Comparison of Three Hand Pose Reconstruction Algorithms Using Inertial and Magnetic Measurement Units

The correct estimation of human hand kinematics has received a lot of attention in many research fields of neuroscience and robotics. Not surprisingly, many works have addressed hand pose reconstruction (HPR) problem and several technological solutions have been proposed. Among them, Inertial and Magnetic Measurement Unit (IMMU) based systems offer some elegant characteristics (including cost-effectiveness) that make these especially suited for wearable and ambulatory HPR. However, what still lacks is an exhaustive characterization of IMMU-based orientation tracking algorithms performance for hand tracking purposes.
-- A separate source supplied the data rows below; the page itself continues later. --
theorem within_takeAligned {o s} (h : Within o s) {x2 x3} :
    Within o (State.takeAligned s x2 x3) := by
  unfold State.takeAligned
  try dsimp only
  repeat' first
    | with_reducible assumption | with_reducible apply within_modChan | with_reducible apply within_measureSymbol
    | with_reducible apply within_adaptSymbol | with_reducible apply Within.upd | rw [mk_upd] | with_reducible rfl
    | exact Nat.le_refl _ | intro _ | split

theorem within_takeSymbol {o s} (h : Within o s) {x2 x3} :
    Within o (State.takeSymbol s x2 x3) := by
  unfold State.takeSymbol
  try dsimp only
  repeat' first
    | with_reducible assumption | with_reducible apply within_takeAligned | with_reducible apply within_modChan
    | intro _ | split

theorem within_takeTransformed {o s} (h : Within o s) {x2} :
    Within o (State.takeTransformed s x2) := by
  unfold State.takeTransformed
  try dsimp only
  repeat' first
    | with_reducible assumption | with_reducible apply within_equaliseSymbol | with_reducible apply within_takeSymbol
    | intro _ | split

theorem within_noiseSymbol {o s} (h : Within o s) {x2} :
    Within o (State.noiseSymbol s x2) := by
  unfold State.noiseSymbol
  try dsimp only
  repeat' first
    | with_reducible assumption | with_reducible apply within_modChan | with_reducible apply Within.upd | rw [mk_upd]
    | with_reducible rfl | exact Nat.le_refl _ | intro _ | split

theorem within_transform {o s} (h : Within o s) {x2} :
    Within o (State.transform s x2) := by
  unfold State.transform
  try dsimp only
  repeat' first
    | with_reducible assumption | with_reducible apply within_modChan | with_reducible apply within_noiseSymbol
    | intro _ | split

theorem within_symbolRound {o s} (h : Within o s) {x2} :
    Within o (State.symbolRound s x2) := by
  unfold State.symbolRound
  try dsimp only
  repeat' first
    | with_reducible assumption | with_reducible apply within_eachReception | with_reducible apply within_endSymbol
    | with_reducible apply within_takeTransformed | with_reducible apply within_transform | intro _ | split

theorem within_acquireGain {o s} (h : Within o s) {x2 x3} :
    Within o (State.acquireGain s x2 x3) := by
  unfold State.acquireGain
  try dsimp only
  repeat' first
    | with_reducible assumption | with_reducible apply within_modRx | with_reducible apply Within.upd | rw [mk_upd]
    | with_reducible rfl | exact Nat.le_refl _ | intro _ | split

theorem within_acquire {o s} (h : Within o s) {x2} :
    Within o (State.acquire s x2) := by
  unfold State.acquire
  try dsimp only
  repeat' first
    | with_reducible assumption | with_reducible apply within_acquireGain | intro _ | split

theorem within_takeEqualised {o s} (h : Within o s) {x2} :
    Within o (State.takeEqualised s x2) := by
  unfold State.takeEqualised
  try dsimp only
  repeat' first
    | with_reducible assumption | with_reducible apply within_takeSymbol | intro _ | split

theorem within_receiveAll {o s} (h : Within o s) {x2} :
    Within o (State.receiveAll s x2) := by
  unfold State.receiveAll
  try dsimp only
  repeat' first
    | with_reducible assumption | with_reducible apply within_eachReception | with_reducible apply within_receive
    | with_reducible apply within_symbolRound | with_reducible apply within_acquire
    | with_reducible apply within_takeEqualised | intro _ | split

theorem within_noiseTurn {o s} (h : Within o s) {x2} :
    Within o (State.noiseTurn s x2) := by
  unfold State.noiseTurn
  try dsimp only
  repeat' first
    | with_reducible assumption | with_reducible apply within_modChan | with_reducible apply Within.upd | rw [mk_upd]
    | with_reducible rfl | exact Nat.le_refl _ | intro _ | split

theorem within_endSlot {o s} (h : Within o s) {x2} :
    Within o (State.endSlot s x2) := by
  unfold State.endSlot
  try dsimp only
  repeat' first
    | with_reducible assumption | with_reducible apply within_eachChan | with_reducible apply within_sendSlot
    | with_reducible apply within_receiveAll | with_reducible apply within_markTick
    | with_reducible apply within_noiseTurn | intro _ | split

theorem within_takeSlacks {o s : State} (h : Within o s) {x1} : Within o (takeSlacks x1 s) := by
  fun_induction takeSlacks x1 s
  repeat' first
    | with_reducible assumption | with_reducible refine (‹Within o _ → Within o _›) ?_
    | with_reducible apply within_takeSlack

theorem within_eraseEach {o s : State} (h : Within o s) {x1} : Within o (State.eraseEach x1 s) := by
  fun_induction State.eraseEach x1 s
  repeat' first
    | with_reducible assumption | with_reducible refine (‹Within o _ → Within o _›) ?_
    | with_reducible apply within_modChan | intro _ | split

theorem within_setLate {o s} (h : Within o s) {x2} :
    Within o (State.setLate s x2) := by
  unfold State.setLate
  try dsimp only
  repeat' first
    | with_reducible assumption | with_reducible apply within_eachChan | with_reducible apply within_modChan
    | with_reducible apply Within.upd | rw [mk_upd] | with_reducible rfl | exact Nat.le_refl _ | intro _ | split

theorem within_endLists {o s} (h : Within o s) {x2 x3} :
    Within o (State.endLists s x2 x3) := by
  unfold State.endLists
  try dsimp only
  repeat' first
    | with_reducible assumption | with_reducible apply within_takeSlacks | with_reducible apply within_sweepCache
    | with_reducible apply within_eraseEach | with_reducible apply within_setLate
    | with_reducible apply within_modSched | with_reducible apply Within.upd | rw [mk_upd] | with_reducible rfl
    | exact Nat.le_refl _ | intro _ | split

theorem within_scrubTick {o s} (h : Within o s) :
    Within o (State.scrubTick s) := by
  unfold State.scrubTick
  try dsimp only
  repeat' first
    | with_reducible assumption | with_reducible apply within_modSched | with_reducible apply WithinO.some
    | with_reducible exact WithinO.none | with_reducible apply Within.upd | rw [mk_upd] | with_reducible rfl
    | exact Nat.le_refl _ | intro _ | split

theorem within_calTick {o s} (h : Within o s) :
    Within o (State.calTick s) := by
  unfold State.calTick
  try dsimp only
  repeat' first
    | with_reducible assumption | with_reducible apply within_modCalib | with_reducible apply Within.upd | rw [mk_upd]
    | with_reducible rfl | exact Nat.le_refl _ | intro _ | split

theorem within_noteAck {o s} (h : Within o s) :
    Within o (State.noteAck s) := by
  unfold State.noteAck
  try dsimp only
  repeat' first
    | with_reducible assumption | with_reducible apply Within.upd | rw [mk_upd] | with_reducible rfl
    | exact Nat.le_refl _ | intro _ | split

theorem within_background {o s} (h : Within o s) :
    Within o (State.background s) := by
  unfold State.background
  try dsimp only
  repeat' first
    | with_reducible assumption | with_reducible apply within_scrubTick | with_reducible apply within_calTick
    | with_reducible apply within_noteAck | with_reducible apply within_settleSoundings
    | with_reducible apply within_postTick | intro _ | split

theorem within_decideAll {o s} (h : Within o s) :
    Within o (State.decideAll s) := by
  unfold State.decideAll
  try dsimp only
  repeat' first
    | with_reducible assumption | with_reducible apply Within.upd | rw [mk_upd] | with_reducible rfl
    | exact Nat.le_refl _ | intro _ | split

end Sys2Proof.Machine
end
In this work, we have developed an experimental protocol to compare the performance of three of the most widely adopted HPR computational techniques, i.e. extended Kalman filter (EKF), Gauss-Newton with Complementary filter (CF) and Madgwick filter (MF), on the same dataset acquired through an IMMU-based sensing glove. The quality of the algorithms has been benchmarked against the ground truth measurement provided by an optical motion tracking system. Results suggest that performance of the three algorithms is similar, though the MF algorithm appears to be slightly more accurate in reconstructing the individual joint angles during static trials and to be the fastest one to run.